● **Exercise description**
Determine the number of lines in the listing that include the string "namespace"; the reply consists of that number only.

[Opening Material provided section]

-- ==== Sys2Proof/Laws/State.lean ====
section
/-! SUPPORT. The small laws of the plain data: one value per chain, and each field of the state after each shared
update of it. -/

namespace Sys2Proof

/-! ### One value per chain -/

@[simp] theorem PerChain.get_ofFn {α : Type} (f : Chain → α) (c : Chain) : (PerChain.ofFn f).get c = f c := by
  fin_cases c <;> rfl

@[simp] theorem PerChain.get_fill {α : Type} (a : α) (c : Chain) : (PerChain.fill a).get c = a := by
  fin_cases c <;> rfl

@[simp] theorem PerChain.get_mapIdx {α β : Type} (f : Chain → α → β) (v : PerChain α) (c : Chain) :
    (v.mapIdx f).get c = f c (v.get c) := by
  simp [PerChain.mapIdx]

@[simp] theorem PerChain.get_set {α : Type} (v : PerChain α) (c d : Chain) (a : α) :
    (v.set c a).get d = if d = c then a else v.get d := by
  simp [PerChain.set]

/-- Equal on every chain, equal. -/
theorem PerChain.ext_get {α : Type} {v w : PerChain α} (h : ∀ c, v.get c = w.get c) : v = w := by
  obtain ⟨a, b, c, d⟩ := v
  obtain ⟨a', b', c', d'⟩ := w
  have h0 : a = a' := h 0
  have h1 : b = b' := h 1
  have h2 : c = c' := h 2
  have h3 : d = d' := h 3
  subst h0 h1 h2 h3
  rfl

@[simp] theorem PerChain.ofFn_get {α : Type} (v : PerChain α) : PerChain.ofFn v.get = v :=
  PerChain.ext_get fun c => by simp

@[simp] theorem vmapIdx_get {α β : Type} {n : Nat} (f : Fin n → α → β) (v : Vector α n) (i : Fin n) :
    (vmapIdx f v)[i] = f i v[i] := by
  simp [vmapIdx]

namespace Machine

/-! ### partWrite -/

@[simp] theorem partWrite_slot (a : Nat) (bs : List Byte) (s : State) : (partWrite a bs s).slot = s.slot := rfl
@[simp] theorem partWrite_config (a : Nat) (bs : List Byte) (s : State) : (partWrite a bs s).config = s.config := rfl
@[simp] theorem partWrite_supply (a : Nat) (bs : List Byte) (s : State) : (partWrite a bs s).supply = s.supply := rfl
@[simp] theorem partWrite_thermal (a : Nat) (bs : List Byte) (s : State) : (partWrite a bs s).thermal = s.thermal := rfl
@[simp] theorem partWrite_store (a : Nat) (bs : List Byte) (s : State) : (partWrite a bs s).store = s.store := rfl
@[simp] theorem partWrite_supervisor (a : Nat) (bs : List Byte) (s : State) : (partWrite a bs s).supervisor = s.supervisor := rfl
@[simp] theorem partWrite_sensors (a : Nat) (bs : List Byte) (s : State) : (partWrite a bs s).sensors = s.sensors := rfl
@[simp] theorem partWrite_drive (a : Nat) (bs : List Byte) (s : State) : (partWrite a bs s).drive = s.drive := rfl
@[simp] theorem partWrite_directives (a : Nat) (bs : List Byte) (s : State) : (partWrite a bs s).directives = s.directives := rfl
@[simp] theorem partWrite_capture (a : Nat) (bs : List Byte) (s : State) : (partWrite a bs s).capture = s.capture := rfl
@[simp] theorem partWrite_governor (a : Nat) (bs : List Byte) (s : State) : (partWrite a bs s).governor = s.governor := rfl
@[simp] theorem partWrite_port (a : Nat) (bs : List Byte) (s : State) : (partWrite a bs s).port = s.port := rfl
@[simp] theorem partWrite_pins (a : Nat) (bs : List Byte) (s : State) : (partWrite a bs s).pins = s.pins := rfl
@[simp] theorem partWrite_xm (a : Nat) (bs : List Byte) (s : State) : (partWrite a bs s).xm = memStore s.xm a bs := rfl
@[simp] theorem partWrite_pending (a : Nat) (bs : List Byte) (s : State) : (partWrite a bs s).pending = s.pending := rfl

[Closing Material provided section]

● **Solved exercise**
2